Assigned task — Going down the listing below, print exactly each line from the one with "below it. -/" up to and including the one with "eight bits. -/", and skip the rest.
[Data for the task — start]
/-- Shifting with the message added beforehand is feeding its bits from the top, up to the bits not yet reached. -/
theorem crcShifts_xor (n : Nat) : ∀ c d : BitVec 16, n ≤ 16 →
    crcShifts n (c ^^^ d) = crcSerial c (bitsDown d 15 n) ^^^ (d <<< n) := by
  induction n with
  | zero => intro c d _; simp [crcShifts, bitsDown, crcSerial]
  | succ n ih =>
    intro c d hn
    rw [crcShifts, crcShift_xor, ih _ _ (by omega), bitsDown_shiftLeft_one d (by omega), ← BitVec.shiftLeft_add,
      Nat.add_comm 1 n]
    rfl

theorem bitsDown_byte_shifted (b : Byte) : bitsDown (b.setWidth 16 <<< 8) 15 8 = bitsDown b 7 8 := by
  refine List.map_congr_left fun k hk => ?_
  have hk : k < 8 := List.mem_range.mp hk
  have hlow : ¬ 15 - k < 8 := by omega
  have hin : 15 - k < 16 := by omega
  have hin' : 7 - k < 16 := by omega
  have hbit : 15 - k - 8 = 7 - k := by omega
  simp only [BitVec.getLsbD_shiftLeft, BitVec.getLsbD_setWidth, hlow, hin, hin', hbit, decide_true, decide_false,
    Bool.not_false, Bool.true_and]

theorem crcUpdate_eq_serial (c : BitVec 16) (b : Byte) : crcUpdate c b = crcSerial c (bitsDown b 7 8) := by
  have hgone : (b.setWidth 16 <<< 8) <<< 8 = 0#16 := by
    rw [← BitVec.shiftLeft_add]
    exact BitVec.shiftLeft_eq_zero (by decide)
  rw [crcUpdate, crcShifts_xor 8 _ _ (by decide), bitsDown_byte_shifted, hgone, BitVec.xor_zero]

/-! ### A packet's CRC is serial over its bits -/

theorem crcSerial_append (c : BitVec 16) (l l' : List Bool) : crcSerial c (l ++ l') = crcSerial (crcSerial c l) l' :=
  List.foldl_append

theorem bitsDown_add {w : Nat} (v : BitVec w) (hi m n : Nat) :
    bitsDown v hi (m + n) = bitsDown v hi m ++ bitsDown v (hi - m) n := by
  simp [bitsDown, List.range_add, Nat.sub_sub]

theorem bitsDown_wireByte (p : Word256) {j : Nat} (hj : j < 32) :
    bitsDown (wireByte p j) 7 8 = bitsDown p (255 - 8 * j) 8 := by
  refine List.map_congr_left fun k hk => ?_
  have hk : k < 8 := List.mem_range.mp hk
  have hin : 7 - k < 8 := by omega
  have hbit : 248 - 8 * j + (7 - k) = 255 - 8 * j - k := by omega
  rw [wireByte, BitVec.getLsbD_extractLsb', hbit, decide_eq_true hin, Bool.true_and]

theorem crc16_wireBytes (p : Word256) {n : Nat} (hn : n ≤ 32) :
    crc16 ((List.range n).map (wireByte p)) = crcSerial 0 (bitsDown p 255 (8 * n)) := by
  induction n with
  | zero => rfl
  | succ n ih =>
    have ih := ih (by omega)
    rw [crc16] at ih ⊢
    rw [List.range_succ, List.map_append, List.foldl_append, ih, Nat.mul_succ, bitsDown_add, crcSerial_append,
      ← bitsDown_wireByte p (by omega), ← crcUpdate_eq_serial]
    rfl

theorem computeCrc_eq_serial (p : Word256) : computeCrc p = crcSerial 0 (bitsDown p 255 240) := by
  rw [computeCrc, toBytes, ← List.map_take, List.take_range]
  exact crc16_wireBytes p (n := 30) (by decide)

/-- Settles O15: the byte by shifting its bits out of the register's top, the packet byte by byte. -/
theorem crcEqualsItsBitSerialForm : Obligations.CrcEqualsItsBitSerialForm :=
  ⟨crcUpdate_eq_serial, computeCrc_eq_serial⟩

/-! ### What the CRC sees -/

/-- The polynomial is odd, so the register's low bit tells whether it was added, and the shifted bits tell the rest. -/
theorem crcBit_injective (m : Bool) : Function.Injective (crcBit · m) := by
  intro c c' h
  have hlow (x : BitVec 16) : (crcBit x m).getLsbD 0 = Bool.xor (x.getLsbD 15) m := by
    unfold crcBit
    split <;> simp_all
  have htop : c.getLsbD 15 = c'.getLsbD 15 := by
    have hbit := congrArg (BitVec.getLsbD · 0) h
    simp only [hlow] at hbit
    exact Bool.xor_right_inj.mp ((Bool.xor_comm _ _).trans (hbit.trans (Bool.xor_comm _ _)))
  have hshift : c <<< 1 = c' <<< 1 := by
    simp only [crcBit, htop] at h
    split at h
    · exact BitVec.xor_left_inj _ |>.mp h
    · exact h
  refine BitVec.eq_of_getLsbD_eq fun i hi => ?_
  rcases Nat.lt_or_ge i 15 with hi' | hi'
  · have hbit := congrArg (BitVec.getLsbD · (i + 1)) hshift
    have hin : i + 1 < 16 := by omega
    have hpos : ¬ i + 1 < 1 := by omega
    simpa only [BitVec.getLsbD_shiftLeft, hin, hpos, decide_true, decide_false, Bool.not_false, Bool.true_and,
      Nat.add_sub_cancel] using hbit
  · rwa [show i = 15 by omega]

/-- The other message bit adds the polynomial where it was not added, and leaves it out where it was. -/
theorem crcBit_not (c : BitVec 16) (m : Bool) : crcBit c (!m) = crcBit c m ^^^ 0x1021 := by
  simp only [crcBit, Bool.xor_not]
  cases Bool.xor (c.getLsbD 15) m <;> simp

theorem crcBit_not_ne (c : BitVec 16) (m : Bool) : crcBit c (!m) ≠ crcBit c m := by
  rw [crcBit_not]
  intro h
  have hpoly : (0x1021 : BitVec 16) = 0 := (BitVec.xor_right_inj (crcBit c m)).mp (h.trans BitVec.xor_zero.symm)
  exact absurd hpoly (by decide)

theorem crcSerial_injective (l : List Bool) : Function.Injective (crcSerial · l) := by
  induction l with
  | nil => exact fun _ _ h => h
  | cons m l ih => exact fun _ _ h => crcBit_injective m (ih h)

theorem bitRange_eq_extractLsb' (p : Word256) : bitRange p 255 16 = (p.extractLsb' 16 240).toNat := by
  rw [BitVec.extractLsb'_toNat, bitRange, Nat.shiftRight_eq_div_pow]

/-- The message is P[255:16]. -/
theorem bitsDown_eq_of_bitRange {p q : Word256} (h : bitRange p 255 16 = bitRange q 255 16) :
    bitsDown p 255 240 = bitsDown q 255 240 := by
  have hslice : p.extractLsb' 16 240 = q.extractLsb' 16 240 :=
    BitVec.eq_of_toNat_eq (by rwa [← bitRange_eq_extractLsb', ← bitRange_eq_extractLsb'])
  refine List.map_congr_left fun k hk => ?_
  have hk : k < 240 := List.mem_range.mp hk
  have hbit := congrArg (BitVec.getLsbD · (239 - k)) hslice
  have hpos : 16 + (239 - k) = 255 - k := by omega
  simpa only [BitVec.getLsbD_extractLsb', show 239 - k < 240 by omega, decide_true, Bool.true_and, hpos] using hbit

/-- The bits of a word about bit `hi - m`: those above it, itself, and those below it. -/
theorem bitsDown_split {w : Nat} (v : BitVec w) (hi m n : Nat) :
    bitsDown v hi (m + (1 + n)) = bitsDown v hi m ++ v.getLsbD (hi - m) :: bitsDown v (hi - m - 1) n := by
  rw [bitsDown_add, bitsDown_add]
  simp [bitsDown]

theorem bitsDown_flip_of_not_mem (p : Word256) {i hi n : Nat} (h : hi < i ∨ i + n ≤ hi) :
    bitsDown (p ^^^ BitVec.twoPow 256 i) hi n = bitsDown p hi n := by
  refine List.map_congr_left fun k hk => ?_
  have hk : k < n := List.mem_range.mp hk
  have hne : ¬ i = hi - k := by omega
  simp [hne]

/-- Settles O16: the bits before the flipped one leave the same register, the flipped bit two different ones, and the
bits after it keep them apart. -/
theorem crcSeesEverySingleBitFlip : Obligations.CrcSeesEverySingleBitFlip := by
  refine ⟨fun p q h => ?_, fun p i hlo hhi h => ?_⟩
  · rw [computeCrc_eq_serial, computeCrc_eq_serial, bitsDown_eq_of_bitRange h]
  have hlen : 240 = 255 - i + (1 + (i - 16)) := by omega
  have hat : 255 - (255 - i) = i := by omega
  have hflip : (p ^^^ BitVec.twoPow 256 i).getLsbD i = !p.getLsbD i := by
    simp [show i < 256 by omega]
  rw [computeCrc_eq_serial, computeCrc_eq_serial, hlen, bitsDown_split, bitsDown_split, hat,
    bitsDown_flip_of_not_mem p (by omega), bitsDown_flip_of_not_mem p (by omega), hflip, crcSerial_append,
    crcSerial_append] at h
  exact crcBit_not_ne _ _ (crcSerial_injective _ h)

/-! ### The CRC commands -/

theorem exec_crcByte (a : BitVec 9) (s : State) :
    exec (.crcByte a) s = .next { s with crc := crcUpdate s.crc (a.setWidth 8), err := .ok, errInfo := 0 } := rfl

theorem bitsDown_low_byte (a : BitVec 9) : bitsDown (a.setWidth 8) 7 8 = bitsDown a 7 8 := by
  refine List.map_congr_left fun k hk => ?_
  have hk : 7 - k < 8 := by omega
  rw [BitVec.getLsbD_setWidth, decide_eq_true hk, Bool.true_and]

/-- Settles O17: the byte is A's low eight bits. -/
theorem crcByteFeedsEightBits : Obligations.CrcByteFeedsEightBits := by
  intro a s
  rw [exec_crcByte, crcUpdate_eq_serial, bitsDown_low_byte]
[Data for the task — finish]
Your response —
/-- The bits of a word about bit `hi - m`: those above it, itself, and those below it. -/
theorem bitsDown_split {w : Nat} (v : BitVec w) (hi m n : Nat) :
    bitsDown v hi (m + (1 + n)) = bitsDown v hi m ++ v.getLsbD (hi - m) :: bitsDown v (hi - m - 1) n := by
  rw [bitsDown_add, bitsDown_add]
  simp [bitsDown]

theorem bitsDown_flip_of_not_mem (p : Word256) {i hi n : Nat} (h : hi < i ∨ i + n ≤ hi) :
    bitsDown (p ^^^ BitVec.twoPow 256 i) hi n = bitsDown p hi n := by
  refine List.map_congr_left fun k hk => ?_
  have hk : k < n := List.mem_range.mp hk
  have hne : ¬ i = hi - k := by omega
  simp [hne]

/-- Settles O16: the bits before the flipped one leave the same register, the flipped bit two different ones, and the
bits after it keep them apart. -/
theorem crcSeesEverySingleBitFlip : Obligations.CrcSeesEverySingleBitFlip := by
  refine ⟨fun p q h => ?_, fun p i hlo hhi h => ?_⟩
  · rw [computeCrc_eq_serial, computeCrc_eq_serial, bitsDown_eq_of_bitRange h]
  have hlen : 240 = 255 - i + (1 + (i - 16)) := by omega
  have hat : 255 - (255 - i) = i := by omega
  have hflip : (p ^^^ BitVec.twoPow 256 i).getLsbD i = !p.getLsbD i := by
    simp [show i < 256 by omega]
  rw [computeCrc_eq_serial, computeCrc_eq_serial, hlen, bitsDown_split, bitsDown_split, hat,
    bitsDown_flip_of_not_mem p (by omega), bitsDown_flip_of_not_mem p (by omega), hflip, crcSerial_append,
    crcSerial_append] at h
  exact crcBit_not_ne _ _ (crcSerial_injective _ h)

/-! ### The CRC commands -/

theorem exec_crcByte (a : BitVec 9) (s : State) :
    exec (.crcByte a) s = .next { s with crc := crcUpdate s.crc (a.setWidth 8), err := .ok, errInfo := 0 } := rfl

theorem bitsDown_low_byte (a : BitVec 9) : bitsDown (a.setWidth 8) 7 8 = bitsDown a 7 8 := by
  refine List.map_congr_left fun k hk => ?_
  have hk : 7 - k < 8 := by omega
  rw [BitVec.getLsbD_setWidth, decide_eq_true hk, Bool.true_and]

/-- Settles O17: the byte is A's low eight bits. -/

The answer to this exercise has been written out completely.